* Try it:
Write out the data below exactly, beginning with the first line and ending once the line that has "def gzArity (op" is written.

Records from a data source
>>>>

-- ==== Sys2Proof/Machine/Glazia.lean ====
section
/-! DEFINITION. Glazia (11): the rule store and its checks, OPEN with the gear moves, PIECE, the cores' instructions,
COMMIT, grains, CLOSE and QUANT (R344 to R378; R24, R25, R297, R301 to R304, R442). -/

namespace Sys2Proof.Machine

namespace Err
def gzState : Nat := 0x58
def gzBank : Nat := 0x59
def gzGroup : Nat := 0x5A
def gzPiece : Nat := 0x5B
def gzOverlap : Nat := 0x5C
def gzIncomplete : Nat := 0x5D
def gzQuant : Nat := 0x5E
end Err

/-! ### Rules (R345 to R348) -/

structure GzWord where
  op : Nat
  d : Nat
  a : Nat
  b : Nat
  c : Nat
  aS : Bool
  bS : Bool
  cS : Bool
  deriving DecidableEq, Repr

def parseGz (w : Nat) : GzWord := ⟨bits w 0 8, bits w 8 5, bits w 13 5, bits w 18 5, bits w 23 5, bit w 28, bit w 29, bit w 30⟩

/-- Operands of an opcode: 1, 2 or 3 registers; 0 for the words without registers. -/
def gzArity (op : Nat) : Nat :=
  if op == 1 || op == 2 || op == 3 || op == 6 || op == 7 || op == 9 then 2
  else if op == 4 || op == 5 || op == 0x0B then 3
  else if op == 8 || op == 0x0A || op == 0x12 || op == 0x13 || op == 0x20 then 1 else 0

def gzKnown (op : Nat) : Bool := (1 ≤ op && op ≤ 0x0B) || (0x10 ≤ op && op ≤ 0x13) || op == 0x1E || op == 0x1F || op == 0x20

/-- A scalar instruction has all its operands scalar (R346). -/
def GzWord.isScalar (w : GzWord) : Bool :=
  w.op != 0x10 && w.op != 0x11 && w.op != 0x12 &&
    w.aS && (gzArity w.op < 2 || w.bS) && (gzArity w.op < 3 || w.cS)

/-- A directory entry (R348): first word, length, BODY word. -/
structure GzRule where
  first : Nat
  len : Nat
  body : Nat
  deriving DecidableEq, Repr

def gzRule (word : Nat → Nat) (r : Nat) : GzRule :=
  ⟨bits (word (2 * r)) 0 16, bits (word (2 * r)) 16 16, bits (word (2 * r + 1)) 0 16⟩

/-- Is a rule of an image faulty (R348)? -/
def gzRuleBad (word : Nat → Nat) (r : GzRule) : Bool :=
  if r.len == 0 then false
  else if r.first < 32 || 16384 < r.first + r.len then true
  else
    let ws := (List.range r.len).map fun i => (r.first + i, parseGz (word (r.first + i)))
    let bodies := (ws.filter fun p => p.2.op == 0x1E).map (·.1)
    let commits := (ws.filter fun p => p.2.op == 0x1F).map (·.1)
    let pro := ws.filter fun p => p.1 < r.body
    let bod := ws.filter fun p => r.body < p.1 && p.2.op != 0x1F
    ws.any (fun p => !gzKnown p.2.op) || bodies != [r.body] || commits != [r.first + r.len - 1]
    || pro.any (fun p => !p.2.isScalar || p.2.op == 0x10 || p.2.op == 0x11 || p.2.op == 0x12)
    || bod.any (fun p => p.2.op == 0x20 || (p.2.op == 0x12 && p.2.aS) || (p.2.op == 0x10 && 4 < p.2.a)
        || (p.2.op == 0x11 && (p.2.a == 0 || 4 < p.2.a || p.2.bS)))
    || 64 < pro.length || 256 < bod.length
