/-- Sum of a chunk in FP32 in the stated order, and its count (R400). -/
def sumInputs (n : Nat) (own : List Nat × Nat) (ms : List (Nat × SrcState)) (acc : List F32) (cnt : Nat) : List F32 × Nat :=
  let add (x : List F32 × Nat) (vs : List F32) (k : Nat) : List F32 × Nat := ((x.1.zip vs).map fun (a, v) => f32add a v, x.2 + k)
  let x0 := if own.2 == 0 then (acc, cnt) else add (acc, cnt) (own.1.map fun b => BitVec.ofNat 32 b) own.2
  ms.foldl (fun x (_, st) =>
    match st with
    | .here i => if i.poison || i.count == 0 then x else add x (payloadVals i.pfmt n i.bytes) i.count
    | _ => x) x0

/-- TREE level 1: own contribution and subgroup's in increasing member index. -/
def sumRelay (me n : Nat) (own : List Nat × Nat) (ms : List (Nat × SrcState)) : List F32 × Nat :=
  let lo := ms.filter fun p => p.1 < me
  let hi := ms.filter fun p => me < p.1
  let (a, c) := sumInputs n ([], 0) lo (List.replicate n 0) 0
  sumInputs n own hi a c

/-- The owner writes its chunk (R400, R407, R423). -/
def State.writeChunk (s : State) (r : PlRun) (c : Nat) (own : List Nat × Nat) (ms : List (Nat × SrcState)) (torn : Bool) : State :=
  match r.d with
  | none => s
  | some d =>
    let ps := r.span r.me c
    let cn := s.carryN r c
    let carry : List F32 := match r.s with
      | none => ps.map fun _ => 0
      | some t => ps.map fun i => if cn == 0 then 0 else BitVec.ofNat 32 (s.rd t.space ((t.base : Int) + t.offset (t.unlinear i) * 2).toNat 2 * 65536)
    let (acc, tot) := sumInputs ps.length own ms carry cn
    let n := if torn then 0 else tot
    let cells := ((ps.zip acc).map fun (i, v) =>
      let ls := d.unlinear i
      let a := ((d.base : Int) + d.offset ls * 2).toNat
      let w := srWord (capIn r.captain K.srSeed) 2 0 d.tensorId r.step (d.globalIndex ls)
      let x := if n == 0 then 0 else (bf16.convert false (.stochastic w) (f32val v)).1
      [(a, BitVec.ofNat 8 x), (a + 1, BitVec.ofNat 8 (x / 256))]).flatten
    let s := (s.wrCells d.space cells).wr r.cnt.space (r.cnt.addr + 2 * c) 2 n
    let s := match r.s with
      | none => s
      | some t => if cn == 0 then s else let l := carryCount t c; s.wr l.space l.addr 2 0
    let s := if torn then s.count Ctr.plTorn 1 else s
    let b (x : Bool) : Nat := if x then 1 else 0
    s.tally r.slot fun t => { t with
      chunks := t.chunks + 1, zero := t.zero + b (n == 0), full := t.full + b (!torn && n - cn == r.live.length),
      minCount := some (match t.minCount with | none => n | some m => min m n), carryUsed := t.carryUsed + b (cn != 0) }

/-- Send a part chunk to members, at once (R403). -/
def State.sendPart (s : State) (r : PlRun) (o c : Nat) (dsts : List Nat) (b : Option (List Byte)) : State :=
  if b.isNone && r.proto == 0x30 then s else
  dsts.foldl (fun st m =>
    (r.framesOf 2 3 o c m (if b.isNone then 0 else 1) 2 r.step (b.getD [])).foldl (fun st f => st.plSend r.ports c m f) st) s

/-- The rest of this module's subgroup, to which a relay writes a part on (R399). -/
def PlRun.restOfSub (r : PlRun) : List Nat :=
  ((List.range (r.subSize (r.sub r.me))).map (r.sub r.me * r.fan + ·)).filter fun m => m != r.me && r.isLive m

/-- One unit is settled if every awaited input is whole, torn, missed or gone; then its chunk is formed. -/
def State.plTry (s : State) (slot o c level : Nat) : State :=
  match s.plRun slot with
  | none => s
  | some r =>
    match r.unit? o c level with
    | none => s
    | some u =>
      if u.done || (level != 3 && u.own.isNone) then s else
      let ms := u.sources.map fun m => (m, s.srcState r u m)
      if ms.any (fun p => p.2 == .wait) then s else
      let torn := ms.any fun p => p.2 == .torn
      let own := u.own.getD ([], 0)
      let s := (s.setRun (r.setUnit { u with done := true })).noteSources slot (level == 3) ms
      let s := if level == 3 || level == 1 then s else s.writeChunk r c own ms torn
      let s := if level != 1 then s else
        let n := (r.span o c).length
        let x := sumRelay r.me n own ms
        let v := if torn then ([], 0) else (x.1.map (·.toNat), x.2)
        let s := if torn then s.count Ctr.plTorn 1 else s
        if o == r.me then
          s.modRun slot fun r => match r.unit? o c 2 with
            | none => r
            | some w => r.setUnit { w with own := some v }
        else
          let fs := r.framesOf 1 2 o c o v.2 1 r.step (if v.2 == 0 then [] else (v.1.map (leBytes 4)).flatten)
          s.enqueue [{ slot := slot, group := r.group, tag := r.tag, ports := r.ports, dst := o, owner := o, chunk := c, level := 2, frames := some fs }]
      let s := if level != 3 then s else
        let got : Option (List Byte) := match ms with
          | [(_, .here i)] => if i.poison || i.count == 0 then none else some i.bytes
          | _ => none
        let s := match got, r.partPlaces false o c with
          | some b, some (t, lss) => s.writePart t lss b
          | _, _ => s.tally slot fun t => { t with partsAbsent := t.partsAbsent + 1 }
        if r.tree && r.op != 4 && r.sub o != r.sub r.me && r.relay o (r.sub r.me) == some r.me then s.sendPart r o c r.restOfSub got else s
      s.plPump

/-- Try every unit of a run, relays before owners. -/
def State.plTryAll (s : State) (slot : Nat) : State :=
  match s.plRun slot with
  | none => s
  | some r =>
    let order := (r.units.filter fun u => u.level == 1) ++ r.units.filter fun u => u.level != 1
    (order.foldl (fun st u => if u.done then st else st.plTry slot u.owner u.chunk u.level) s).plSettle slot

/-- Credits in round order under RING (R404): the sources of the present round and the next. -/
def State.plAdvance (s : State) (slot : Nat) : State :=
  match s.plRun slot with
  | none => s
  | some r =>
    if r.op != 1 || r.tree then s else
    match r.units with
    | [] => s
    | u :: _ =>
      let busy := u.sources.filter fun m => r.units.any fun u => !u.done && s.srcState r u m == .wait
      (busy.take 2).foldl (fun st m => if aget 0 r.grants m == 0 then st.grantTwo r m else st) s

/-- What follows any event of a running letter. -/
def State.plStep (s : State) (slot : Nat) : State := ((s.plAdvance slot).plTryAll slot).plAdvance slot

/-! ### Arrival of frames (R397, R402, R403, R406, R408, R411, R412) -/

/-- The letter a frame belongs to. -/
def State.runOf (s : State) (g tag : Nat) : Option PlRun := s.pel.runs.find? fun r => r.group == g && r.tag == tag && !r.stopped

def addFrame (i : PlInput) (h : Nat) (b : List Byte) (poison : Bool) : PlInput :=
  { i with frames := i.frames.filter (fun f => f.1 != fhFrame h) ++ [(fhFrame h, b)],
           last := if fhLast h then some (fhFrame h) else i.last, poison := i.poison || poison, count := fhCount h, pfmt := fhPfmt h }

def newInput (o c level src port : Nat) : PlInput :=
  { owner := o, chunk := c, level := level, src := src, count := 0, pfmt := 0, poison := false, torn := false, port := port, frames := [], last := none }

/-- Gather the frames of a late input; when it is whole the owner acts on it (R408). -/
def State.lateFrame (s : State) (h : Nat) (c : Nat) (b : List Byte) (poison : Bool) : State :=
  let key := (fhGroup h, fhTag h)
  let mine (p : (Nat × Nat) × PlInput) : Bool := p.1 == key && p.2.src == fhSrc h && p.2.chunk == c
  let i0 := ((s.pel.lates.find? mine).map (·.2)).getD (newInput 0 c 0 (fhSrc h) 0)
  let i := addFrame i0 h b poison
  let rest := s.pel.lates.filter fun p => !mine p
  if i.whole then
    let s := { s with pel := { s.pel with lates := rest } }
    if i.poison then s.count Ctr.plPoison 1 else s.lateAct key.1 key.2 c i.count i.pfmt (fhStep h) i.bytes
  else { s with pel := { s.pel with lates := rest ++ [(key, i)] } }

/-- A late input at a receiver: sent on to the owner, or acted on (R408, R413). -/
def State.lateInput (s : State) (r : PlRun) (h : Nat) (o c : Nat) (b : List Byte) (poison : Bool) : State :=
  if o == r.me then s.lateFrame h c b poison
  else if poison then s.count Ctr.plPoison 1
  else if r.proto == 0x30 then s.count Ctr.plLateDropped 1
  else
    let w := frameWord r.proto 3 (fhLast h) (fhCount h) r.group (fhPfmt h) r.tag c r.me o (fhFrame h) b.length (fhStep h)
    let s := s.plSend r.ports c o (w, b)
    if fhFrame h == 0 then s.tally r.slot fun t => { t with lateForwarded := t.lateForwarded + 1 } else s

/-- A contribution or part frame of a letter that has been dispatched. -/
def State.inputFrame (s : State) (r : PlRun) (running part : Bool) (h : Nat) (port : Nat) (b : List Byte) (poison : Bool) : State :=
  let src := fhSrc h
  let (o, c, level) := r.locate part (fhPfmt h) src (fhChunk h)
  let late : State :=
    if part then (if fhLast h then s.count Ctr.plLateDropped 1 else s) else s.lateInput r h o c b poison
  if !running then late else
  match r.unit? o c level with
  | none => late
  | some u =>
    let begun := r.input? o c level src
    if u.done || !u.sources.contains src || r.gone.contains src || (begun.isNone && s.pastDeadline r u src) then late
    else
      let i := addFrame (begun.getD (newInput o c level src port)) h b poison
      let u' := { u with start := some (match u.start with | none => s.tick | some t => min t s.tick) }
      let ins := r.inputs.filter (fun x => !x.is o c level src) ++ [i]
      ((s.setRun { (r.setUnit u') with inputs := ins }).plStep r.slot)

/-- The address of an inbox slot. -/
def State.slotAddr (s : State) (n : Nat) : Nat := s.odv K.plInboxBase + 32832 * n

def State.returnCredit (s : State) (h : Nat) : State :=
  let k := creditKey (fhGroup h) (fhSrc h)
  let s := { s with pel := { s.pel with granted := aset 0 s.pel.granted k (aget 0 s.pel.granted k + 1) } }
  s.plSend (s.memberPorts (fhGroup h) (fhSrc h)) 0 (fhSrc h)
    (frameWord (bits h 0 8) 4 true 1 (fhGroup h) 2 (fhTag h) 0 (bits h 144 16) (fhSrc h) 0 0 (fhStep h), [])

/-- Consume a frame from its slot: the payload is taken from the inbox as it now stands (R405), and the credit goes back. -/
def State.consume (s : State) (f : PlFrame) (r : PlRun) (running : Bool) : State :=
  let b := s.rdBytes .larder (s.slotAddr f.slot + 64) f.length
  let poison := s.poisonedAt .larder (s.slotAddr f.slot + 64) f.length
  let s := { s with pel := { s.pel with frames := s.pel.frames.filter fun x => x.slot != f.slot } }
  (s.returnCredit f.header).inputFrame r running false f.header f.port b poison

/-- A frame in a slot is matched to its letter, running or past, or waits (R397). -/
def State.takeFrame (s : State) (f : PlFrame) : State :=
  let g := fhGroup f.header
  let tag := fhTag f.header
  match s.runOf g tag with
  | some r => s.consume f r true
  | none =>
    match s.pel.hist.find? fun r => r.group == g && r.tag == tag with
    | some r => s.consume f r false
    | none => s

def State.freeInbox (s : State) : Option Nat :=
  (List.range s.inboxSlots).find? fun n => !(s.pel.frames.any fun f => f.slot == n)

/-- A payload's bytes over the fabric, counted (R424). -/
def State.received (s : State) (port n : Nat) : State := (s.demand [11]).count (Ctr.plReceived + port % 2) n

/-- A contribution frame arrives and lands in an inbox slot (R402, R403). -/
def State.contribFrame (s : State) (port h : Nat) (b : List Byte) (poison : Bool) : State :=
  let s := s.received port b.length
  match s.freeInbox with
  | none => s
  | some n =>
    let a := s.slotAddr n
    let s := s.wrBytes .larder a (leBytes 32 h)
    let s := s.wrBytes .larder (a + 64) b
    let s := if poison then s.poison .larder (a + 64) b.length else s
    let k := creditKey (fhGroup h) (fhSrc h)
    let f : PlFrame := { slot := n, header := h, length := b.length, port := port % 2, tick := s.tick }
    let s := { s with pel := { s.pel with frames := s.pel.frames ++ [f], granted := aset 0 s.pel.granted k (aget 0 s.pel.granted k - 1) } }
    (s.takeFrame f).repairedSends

<<<<

* Exercise response:
-- ==== Sys2Proof/Machine/Glazia.lean ====
section
/-! DEFINITION. Glazia (11): the rule store and its checks, OPEN with the gear moves, PIECE, the cores' instructions,
COMMIT, grains, CLOSE and QUANT (R344 to R378; R24, R25, R297, R301 to R304, R442). -/

namespace Sys2Proof.Machine

namespace Err
def gzState : Nat := 0x58
def gzBank : Nat := 0x59
def gzGroup : Nat := 0x5A
def gzPiece : Nat := 0x5B
def gzOverlap : Nat := 0x5C
def gzIncomplete : Nat := 0x5D
def gzQuant : Nat := 0x5E
end Err

/-! ### Rules (R345 to R348) -/

structure GzWord where
  op : Nat
  d : Nat
  a : Nat
  b : Nat
  c : Nat
  aS : Bool
  bS : Bool
  cS : Bool
  deriving DecidableEq, Repr

def parseGz (w : Nat) : GzWord := ⟨bits w 0 8, bits w 8 5, bits w 13 5, bits w 18 5, bits w 23 5, bit w 28, bit w 29, bit w 30⟩

/-- Operands of an opcode: 1, 2 or 3 registers; 0 for the words without registers. -/
def gzArity (op : Nat) : Nat :=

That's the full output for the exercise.